◆ **Exercise description**: Filter the lines below, keeping each one that holds "Obligations".

◆ **Material supplied**:

/-- Settles O26: the two cells are those of a pushed word, and RTS is `exec_rts`. -/
theorem subroutineCallAndReturn : Obligations.SubroutineCallAndReturn := by
  intro d16 s hw
  exact ⟨⟨rfl, _, pushWord_cells hw s.cpu.sp (s.cpu.pc - 1), exec_jsr d16 s⟩, rfl, exec_rts s⟩

/-! ### Branches -/

/-- The branch target by numbers: the signed offset added, modulo 65,536 (R117). -/
theorem branchTarget_eq_ofInt (d : Byte) (s : State) : branchTarget d s = BitVec.ofInt 16 (s.cpu.pc.toNat + d.toInt) := by
  rw [BitVec.ofInt_add, BitVec.ofInt_natCast, BitVec.ofNat_toNat, BitVec.setWidth_eq]
  rfl

/-- A taken branch costs 3 cycles, 4 into another page (R132). -/
theorem takenCycles_eq (target pc : Word) :
    2 + (1 + if pageDiffers target pc then 1 else 0) = if target.toNat / 256 = pc.toNat / 256 then 3 else 4 := by
  by_cases samePage : target.toNat / 256 = pc.toNat / 256 <;> simp [pageDiffers_iff, samePage]

/-- Settles O27: each branch is `branchOp` with its flag and the value it wants, taken just where the flag has it. -/
theorem branchesFollowTheirFlag : Obligations.BranchesFollowTheirFlag := by
  intro d s i op bit wanted hmem target
  have branch : ∃ f, encode i = [op, d] ∧ Flag.bit f = bit ∧ exec i s = .next (branchOp f wanted d s) := by
    simp only [List.mem_cons, List.not_mem_nil, or_false, Prod.mk.injEq] at hmem
    rcases hmem with ⟨rfl, rfl, rfl, rfl⟩ | ⟨rfl, rfl, rfl, rfl⟩ | ⟨rfl, rfl, rfl, rfl⟩ | ⟨rfl, rfl, rfl, rfl⟩ |
      ⟨rfl, rfl, rfl, rfl⟩ | ⟨rfl, rfl, rfl, rfl⟩ | ⟨rfl, rfl, rfl, rfl⟩ | ⟨rfl, rfl, rfl, rfl⟩
    · exact ⟨.c, rfl, rfl, rfl⟩
    · exact ⟨.c, rfl, rfl, rfl⟩
    · exact ⟨.z, rfl, rfl, rfl⟩
    · exact ⟨.z, rfl, rfl, rfl⟩
    · exact ⟨.n, rfl, rfl, rfl⟩
    · exact ⟨.n, rfl, rfl, rfl⟩
    · exact ⟨.v, rfl, rfl, rfl⟩
    · exact ⟨.v, rfl, rfl, rfl⟩
  obtain ⟨f, hencode, rfl, hexec⟩ := branch
  refine ⟨hencode, fun taken => ?_, fun notTaken => ?_⟩
  · rw [hexec, branchOp_taken taken, takenCycles_eq, branchTarget_eq_ofInt]
    rfl
  · rw [hexec, branchOp_not_taken notTaken, State.addCycles]

end Sys2Proof.Machine
end

section
/-! PROOFS. The flag instructions, NOP, BRK and RTI: the whole state each leaves (45_flags_system.md R230 to R239). -/

namespace Sys2Proof.Machine

/-! ### BRK -/

/-- An entry by the two bus reads of its vector, made after the three pushes and with I set (R238, R271). -/
theorem takeInterrupt_reads {vector : Word} (h : 0x4020 ≤ vector.toNat) (h1 : vector.toNat < 0xFFFF) (returnTo : Word)
    (status : Byte) (s : State) :
    let saved : State := { s with
      ram := Memory.write (Memory.write (Memory.write s.ram (stackCell s.cpu.sp) (hi returnTo))
        (stackCell (s.cpu.sp - 1)) (lo returnTo)) (stackCell (s.cpu.sp - 2)) status
      cpu := { s.cpu with sp := s.cpu.sp - 3, p := Flag.i.put true s.cpu.p } }
    let low := memRead vector saved
    let high := memRead (vector + 1) low.2
    takeInterrupt vector returnTo status s = { saved with
      cart := high.2.cart
      cpu := { saved.cpu with pc := w16 high.1 low.1, cycles := s.cpu.cycles + 7 } } := by
  have next : 0x4020 ≤ (vector + 1).toNat := by bv_omega
  simp only [takeInterrupt_eq h h1, memRead_cart h, memRead_cart next, Cart.readWord]
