-- ==== Sys2Proof/Decode.lean ====
section
/-! DEFINITION. The commands that a word spells by the bits of spec/opcode_table.json. -/

namespace Sys2Proof

/-- The command that the `nbits`-bit word `w` spells: no row of the table gives bits, so no word
spells one. -/
def decodeTableWord (_nbits _w : Nat) : Option Instr := none

end Sys2Proof
end

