/-- The margin state of a failed count against Rv (R86). -/
def marginOf (failed rv : Nat) : Margin :=
  if failed < rv then .ample else if failed = rv then .atLimit else .exhausted

/-- A trip cause handed to the Group Mode Controller within the command being taken (R136). -/
def State.hand (s : State) (c : TripCause) : State := { s with handed := s.handed ++ [c] }

/-- A change of a level's state as it is handed on: STATE is posted, the valve is tallied, its
margin is judged anew, MARGIN is posted when it changes, and a change into EXHAUSTED hands
REDUNDANCY (R60, R85, R86, R87). -/
def State.levelChange (j : Valve) (s : State) (change : LevelState × LevelState) : State :=
  let s := s.post (.valve j) valveState
  let v := s.valve j
  let tally := v.monitor.tally.move change.1 change.2
  let margin := marginOf tally.failed (s.par (Par.rv j))
  let s := s.setValve j { v with monitor := { v.monitor with tally := tally, margin := margin } }
  if margin = v.monitor.margin then s
  else
    let s := s.post (.valve j) valveMargin
    if margin = .exhausted then s.hand .redundancy else s

/-- The readiness count in force. -/
def State.qv (s : State) (j : Valve) : Nat := s.par (Par.qv j)

/-- The closing of a valve's observation interval: the interval is valid when the indicated count is
Qv or more, the records are reviewed in position order, every change is handed on in that order, all
flags are cleared and both counts are 0 (R69 to R72, R95). -/
def State.closeInterval (j : Valve) (s : State) : State :=
  let v := s.valve j
  let r := reviewAll (s.par Par.msus) (s.par Par.mdark)
    (decide (s.qv j ≤ v.monitor.indicated)) s.counter v.levels
  let s := { s with counter := r.counter }
  let s := s.setValve j { v with levels := r.levels }
  let s := r.changes.foldl (State.levelChange j) s
  s.modValve j fun v => { v with monitor := { v.monitor with indicated := 0, distinctPfi := 0 } }

/-! ## Regimes and bypass legs -/

/-- The two valves of a leg of the Y bridge, upper valve first (Choosing the legs). -/
def Leg.yValves : Leg → Valve × Valve
  | .leg14 => (0, 6)
  | .leg36 => (4, 10)
  | .leg52 => (8, 2)

/-- The two valves of a leg of the D bridge, upper valve first (Choosing the legs). -/
def Leg.dValves : Leg → Valve × Valve
  | .leg14 => (1, 7)
  | .leg36 => (5, 11)
  | .leg52 => (9, 3)

/-- The four leg valves. -/
def Legs.valves (l : Legs) : List Valve :=
  [l.y.yValves.1, l.y.yValves.2, l.d.dValves.1, l.d.dValves.2]

/-- Valve `j` is a leg valve of a running gating. -/
def State.isLeg (s : State) (j : Valve) : Bool :=
  match s.group.legs with
  | some l => l.valves.contains j
  | none => false

/-- The regimes of a valve (Valve phases). -/
inductive Regime | scheduled | gated | free
deriving DecidableEq, Repr

/-- The regime in which valve `j` stands (Valve phases, R123). -/
def State.regime (s : State) (j : Valve) : Regime :=
  if s.group.mode = .running then .scheduled else if s.isLeg j then .gated else .free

◆ **Answer**:
theorem subroutineCallAndReturn : Obligations.SubroutineCallAndReturn := by
theorem branchesFollowTheirFlag : Obligations.BranchesFollowTheirFlag := by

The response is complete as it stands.